Wednesday, July 17, 2013

Bishop William White and the Episcopal Church



Reflections for July 17 by the Rev. Canon Van McCalister

Bishop William White, the first bishop of Pennsylvania, was consecrated in 1787. Two years later he organized and presided over the first general convention in 1789 and became “the chief architect of the Constitution of the American Episcopal Church” [Lesser Feasts and Fasts – July 17].    Bishop White was not only the motivating force behind the establishment of a national Church in the newly formed United States, he was also chaplain to the Congress. Though he studied and was ordained in England, he was passionate about establishing the Church in America corresponding to the ideals and structures of the new Federation.  Powel Mills Dawley wrote the following in “Chapters in Church History”:

“. . . dioceses agreed to sacrifice some of their jealously-guarded independence in order to create a national organization.  Actually, the Episcopal Church was a federal union of independent diocesan units, and each diocese a federation of independent parishes, rather than a single, closely-knit ecclesiastical institution.” [page 222]

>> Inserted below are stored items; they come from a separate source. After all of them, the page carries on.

def execPerstNAssert (s : State) : Host.Outcome State Fault Refusal := .next (if s.struck then s else s.cutMailbox.resetModule true)

/-- A hot reset resets the module as PERST_N does; bring-up follows as after its deassertion. -/
def execHotReset (s : State) : Host.Outcome State Fault Refusal := .next (if s.struck || !s.perstOut then s else s.cutMailbox.resetModule true)

/-- The 36 V input leaves its operating range (R476). -/
def execInputLoss (s : State) : Host.Outcome State Fault Refusal :=
  .next (if s.struck then s else { s.cutMailbox.resetModule false with struck := true })

/-- The supply returns: R514, without a meter board the module has no return path and stays struck. -/
def execInputRestore (s : State) : Host.Outcome State Fault Refusal :=
  .next (if s.struck && s.mtrPres then { s with struck := false } else s)

/-! Step 2: pairs, guest, dies (R34, R400 to R402, R440) -/

/-- A pair that trains with the modules of mask `m`. -/
def trainPair (m : Nat) : Pair :=
  let n := b2n (m.testBit 0) + b2n (m.testBit 1)
  if n = 0 then { (default : Pair) with state := 2, degraded := true }
  else { (default : Pair) with state := 1, degraded := decide (n < 2), rate := 6, modules := m % 4, base := 64 }

/-- R402: the guest die answers with the fused partner code, and a module trains. -/
def guestFound (b : BootIn) : Bool := b.guestAnswers && decide (b.guestPartner = partnerCode) && decide (b.guestModules % 4 ≠ 0)

/-- Pair 7: absent without a guest site. -/
def guestPair (b : BootIn) : Pair :=
  if !Config.guestSite then { (default : Pair) with state := 3 }
  else
    let n := b2n (b.guestModules.testBit 0) + b2n (b.guestModules.testBit 1)
    if n = 0 then { (default : Pair) with state := 2, degraded := true }
    else { (default : Pair) with state := 1, degraded := decide (n < 2), rate := max 1 (min 6 b.guestRate), modules := b.guestModules % 4
                                 base := if b.guestLanes = 32 then 32 else 64 }

def State.trainPairs (s : State) (b : BootIn) : State :=
  let s : State := { s with pairs := tput (tputs [] 0 ((List.range 7).map fun k => trainPair (b.pairModules.getD k 3))) 7 (guestPair b) }
  if !Config.guestSite then s
  else if !b.guestAnswers then { s with guestUp := decide (b.guestModules % 4 ≠ 0), guest := { s.guest with owner := b.guestOwner } }
  else
    { s with guestUp := decide (b.guestModules % 4 ≠ 0)
             guest := { s.guest with owner := b.guestOwner, vendor := b.guestVendor % 2 ^ 16, partner := b.guestPartner % 2 ^ 16, device := b.guestDevice % 2 ^ 16
                                     power := b.guestPower % 2 ^ 8, csr := min 8 b.guestCsr, present := guestFound b } }

/-- The pairs that forward a die's reference. -/
def refPairs (d : Nat) : List Nat := [[5, 2], [3], [6, 4], [5], [6]].getD d []

/-- R440: a die stays out where its PLL does not lock or a lost pair cuts it off. -/
def State.dieReached (s : State) (b : BootIn) (d : Nat) : Bool :=
  decide (b.dieLocks.getD d 1 ≠ 0) && s.bothWays 5 d && (refPairs d).all fun k => decide ((s.pairOf k).state ≠ 2)

/-- Leave out the higher-numbered of two dies that a lost pair parts. -/
def State.partDies (s : State) (ups : List Nat) : List Nat :=
  ((List.range 5).flatMap fun a => (List.range 5).map fun c => (a, c)).foldl
    (fun l e => if e.1 < e.2 ∧ l.contains e.1 ∧ l.contains e.2 ∧ !s.bothWays e.1 e.2 then l.filter (· ≠ e.2) else l) ups

def State.lockDies (s : State) (b : BootIn) : State :=
  let ups := s.partDies ((List.range 5).filter (s.dieReached b))
  { s with dies := ups.map fun d => (d, { up := true, locked := true, lockSeq := b.dieLocks.getD d 1 % 2 ^ 16, count := b.dieCounts.getD d 0 % 2 ^ 64 }) }

/-! Step 3: training, repair, tests, reconciliation (R179 to R184, R219, R220, R441 to R443) -/

/-- What is found of a physical core; a cluster whose cache fails its test makes every core of it bad (R441). -/
def findingOf (b : BootIn) (k : Nat) : PhysFind :=
  let f := (b.phys.find? fun f => decide (f.key = k)).getD default
  if b.cacheBad.contains (k / 72) then { f with tests := .cache :: f.tests } else f

/-- Vias in ascending order, once each. -/
def sortVias (n : Nat) (l : List Nat) : List Nat := (List.range n).filter l.contains

/-- R180: a via is bad when a pattern bit it carries is in error at any layer, or its eye at any layer is narrower than 0.35 of a unit
interval; a suspect clock via is bad unless step 3 passes on it. -/
def viaBad (v : ViaFind) : Bool := decide (v.errors ≠ 0) || (match v.eye with | some w => decide (w < 350) | none => false)

/-- Bad vias: data and check, and command (from 0). -/
def badDataOf (f : PhysFind) : List Nat := sortVias 576 ((f.vias.filter viaBad).map (·.via))
def badCmdOf (f : PhysFind) : List Nat := sortVias 44 ((f.vias.filter fun v => viaBad v && decide (576 ≤ v.via)).map (·.via - 576))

Why did Dawley make this distinction? He did so noting the fact that the American clergy were very much concerned about not establishing a hierarchical Church like the one in Britain.  Such was the concern for maintaining this independence that some of the clergy were opposed even to having bishops.  Though the need for bishops – constrained under this new structure - was finally accepted by the majority.  This is why they decided on a presiding bishop, as one who simply presided over the meetings and conventions, rather than an archbishop.

The framers of the Episcopal Church were interested in fellowship and unity but not at the cost of orthodoxy. Robert Prichard writing about the first conventions and prayer book revisions of the 1780s in “A History of the Episcopal Church” offered this example:

“Charles Miller, the rector of King’s Chapel, Boston, wanted, for example, to remove all references to the Trinity. When the conventions did not agree to do so, the congregation . . . distanced itself from other Anglicans, and became the first explicitly unitarian church in America (1786).” [page 86]

Correspondingly, the Rt. Rev. William Stephens, marked the centennial of the consecrations of Bishops White and Provoost with this sobering warning:

Let not our minds rest alone on the study of the framework, eminently worthy as that framework is of careful study, but let us remember that, behind all these human plans and organizations, there has been present the Divine Architect of all, the Holy Ghost, and the unseen but ever spiritual presence of Him who "walks in the midst of the seven golden candlesticks."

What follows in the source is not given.